Stored data entries:
- Opening Delimiter -

-- ==== Sys2Proof/Machine/Bus.lean ====
section
/-! DEFINITION. The message bus controllers' shared operations (chapter 14): frames, filters, head windows,
arbitration, error states, the command channel, and the view of their status words. -/

namespace Sys2Proof.Machine

/-- First word of controller b's control page. -/
def busBase (b : Nat) : Nat := 0x1000 + 0x400 * b

/-- Data bytes of a DLC (R376). -/
def dlcBytes (fdf : Bool) (dlc : Nat) : Nat :=
  if dlc ≤ 8 then dlc else if fdf then nth 8 [12, 16, 20, 24, 32, 48, 64] (dlc - 9) else 8

/-- Data bytes that a frame carries. -/
def frameCount (f : BusFrame) : Nat := if f.rtr then 0 else dlcBytes f.fdf f.dlc.toNat

/-- The filter key: ID[28:0], IDE, RTR and FDF in the layout of the filter words (R381). -/
def frameKey (f : BusFrame) : Nat :=
  f.id.toNat + 2 ^ 29 * b2n f.ide + 2 ^ 30 * b2n f.rtr + 2 ^ 31 * b2n f.fdf

/-- Header words 0 to 2 of Table 14-2 with the routing filter in [15:10]. -/
def frameHeader (f : BusFrame) (filter : Nat) : List Word :=
  [wd (f.dlc.toNat + 16 * b2n f.ide + 32 * b2n f.rtr + 64 * b2n f.fdf + 128 * b2n f.brs + 256 * b2n f.esi
    + 1024 * filter), wd f.id.toNat, wd (f.id.toNat / 65536)]

/-- Bytes padded with zeros to an even number, as words (R207). -/
def wordsPad (bs : List Byte) : List Word := wordsOfBytes (bs ++ if bs.length % 2 = 1 then [0] else [])

/-- A list cut or filled with zeros to n words. -/
def fit (n : Nat) (ws : List Word) : List Word := (ws ++ List.replicate (n - ws.length) 0).take n

/-- The 38 words of a receive slot (Table 14-2). -/
def RxSlot.words (x : RxSlot) : List Word :=
  fit 38 (frameHeader x.frame x.filter ++ [wd x.cycle.toNat, x.angle, x.usec]
    ++ wordsPad (x.frame.data.take (frameCount x.frame)))

/-- The last word of a receive slot (R376). -/
def RxSlot.last (x : RxSlot) : Nat := 5 + (frameCount x.frame + 1) / 2

/-- The offset of transmit buffer n of controller b (R399). -/
def txAddr (b n : Nat) : Nat := busBase b + 0x100 * (1 + n / 6) + 0x10 + 35 * (n % 6)

/-- The frame in transmit buffer n (Table 14-2). -/
def State.txFrame (s : State) (b n : Nat) : BusFrame :=
  let w (i : Nat) := s.reg (txAddr b n + i)
  let f : BusFrame :=
    { dlc := BitVec.ofNat 4 (w 0).toNat, ide := bit (w 0) 4, rtr := bit (w 0) 5, fdf := bit (w 0) 6
      brs := bit (w 0) 7, esi := decide ((s.bus b).err = 1)
      id := BitVec.ofNat 29 ((w 1).toNat + 65536 * (w 2).toNat), data := [] }
  { f with data := (bytesOf (memGetAll regReset s.regs (txAddr b n + 3) 32)).take (frameCount f) }

/-- ONE_SHOT of buffer n. -/
def State.oneShot (s : State) (b n : Nat) : Bool := n < 16 && bit (s.reg (txAddr b n)) 9

/-- Bits of MODE. -/
def State.busMode (s : State) (b : Nat) : Word := s.reg (busBase b + 0x10)

/-- The controller takes part in bus traffic: NORMAL or LISTEN, integrated, not in BUS_OFF (R373,
R386). -/
def State.busLive (s : State) (b : Nat) : Bool :=
  fld (s.busMode b) 1 0 ≠ 0 && !(s.bus b).integ && (s.bus b).err ≠ 2

/-- A release from a port (R384, R410): at once on an ALONE unit, else noted for the DIGEST (R317). -/
def State.portRelease (s : State) (slot : Nat) : State :=
  if s.yoke.role = .alone then s.releaseEvent slot
  else
    let y := s.yoke
    let rs := if y.releases.any (fun x => x.1 = slot)
      then y.releases.map fun x => if x.1 = slot then (x.1, x.2 + 1) else x
      else y.releases ++ [(slot, 1)]
    { s with yoke := { y with releases := rs } }

/-- The releases that one event of a port makes, in the order of one clock (R117). -/
def State.portReleases (s : State) (slots : List Nat) : State := (s.releaseOrder slots).foldl State.portRelease s

/-- Set IRQ_PEND bits of a mask; a bit that rises while enabled releases the task bound to the HP buffer
once (R384). -/
def State.busIrq (s : State) (b : Nat) (mask : Word) : State :=
  let k := busBase b
  let old := s.reg (k + 5)
  let s := s.setReg (k + 5) (old ||| mask)
  if mask &&& ~~~old &&& s.reg (k + 6) = 0 then s
  else s.portReleases (s.boundTo 2 0 (b = 1))

/-! ### Error states (R385, R386) -/

/-- The state of a buffer whose frame did not complete and that goes on asking (R377, R389). -/
def State.backTo (s : State) : TxState := if s.yoke.rein then .pending else .shadow

/-- Enter BUS_OFF: IRQ_PEND[9], events 0x0B01 and 0x0B02, and with BOFF_ABORT every PENDING buffer
FAILED with cause BUS_OFF, the one-shot ones counted (R397). -/
def State.enterBusOff (s : State) (b : Nat) : State :=
  let m := s.busMode b
  let s := s.modBus b fun u =>
    { u with err := 2, onBus := none, recov := bit m 3 && s.reg (busBase b + 0x1C) = 0
             offRows := (s.reg (busBase b + 0x1C)).toNat
             tx := u.tx.map fun t =>
               match t with
               | .transmitting | .pending => if bit m 4 then .failed 6 else s.backTo
               | t => t }
  let gone := if bit m 4 then ((List.range 16).filter fun n => nth TxState.idle (s.bus b).tx n = .failed 6 && s.oneShot b n).length
    else 0
  let s := if gone = 0 then s else s.modBus b fun u => { u with oneShotN := u.oneShotN + gone, oneShotC := 6 }
  let s := (s.count (busBase b + 0xEB) 1).busIrq b (if bit m 4 then 0x202 else 0x200)
  (s.raise 0x0B01 [wd b, wd (s.bus b).txErr, wd (s.bus b).rxErr]).raise 0x0B02 [wd b]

- Closing Delimiter -

* [PROBLEM DETAILS] Given the records above, restate word for word only the lines starting at the one with "words (R207). -/" and ending at the one with "def State.portRelease (s".

* [PROBLEM SOLUTION]
/-- Bytes padded with zeros to an even number, as words (R207). -/
def wordsPad (bs : List Byte) : List Word := wordsOfBytes (bs ++ if bs.length % 2 = 1 then [0] else [])

/-- A list cut or filled with zeros to n words. -/
def fit (n : Nat) (ws : List Word) : List Word := (ws ++ List.replicate (n - ws.length) 0).take n

/-- The 38 words of a receive slot (Table 14-2). -/
def RxSlot.words (x : RxSlot) : List Word :=
  fit 38 (frameHeader x.frame x.filter ++ [wd x.cycle.toNat, x.angle, x.usec]
    ++ wordsPad (x.frame.data.take (frameCount x.frame)))

/-- The last word of a receive slot (R376). -/
def RxSlot.last (x : RxSlot) : Nat := 5 + (frameCount x.frame + 1) / 2

/-- The offset of transmit buffer n of controller b (R399). -/
def txAddr (b n : Nat) : Nat := busBase b + 0x100 * (1 + n / 6) + 0x10 + 35 * (n % 6)

/-- The frame in transmit buffer n (Table 14-2). -/
def State.txFrame (s : State) (b n : Nat) : BusFrame :=
  let w (i : Nat) := s.reg (txAddr b n + i)
  let f : BusFrame :=
    { dlc := BitVec.ofNat 4 (w 0).toNat, ide := bit (w 0) 4, rtr := bit (w 0) 5, fdf := bit (w 0) 6
      brs := bit (w 0) 7, esi := decide ((s.bus b).err = 1)
      id := BitVec.ofNat 29 ((w 1).toNat + 65536 * (w 2).toNat), data := [] }
  { f with data := (bytesOf (memGetAll regReset s.regs (txAddr b n + 3) 32)).take (frameCount f) }

/-- ONE_SHOT of buffer n. -/
def State.oneShot (s : State) (b n : Nat) : Bool := n < 16 && bit (s.reg (txAddr b n)) 9

/-- Bits of MODE. -/
def State.busMode (s : State) (b : Nat) : Word := s.reg (busBase b + 0x10)

/-- The controller takes part in bus traffic: NORMAL or LISTEN, integrated, not in BUS_OFF (R373,
R386). -/
def State.busLive (s : State) (b : Nat) : Bool :=
  fld (s.busMode b) 1 0 ≠ 0 && !(s.bus b).integ && (s.bus b).err ≠ 2

/-- A release from a port (R384, R410): at once on an ALONE unit, else noted for the DIGEST (R317). -/
def State.portRelease (s : State) (slot : Nat) : State :=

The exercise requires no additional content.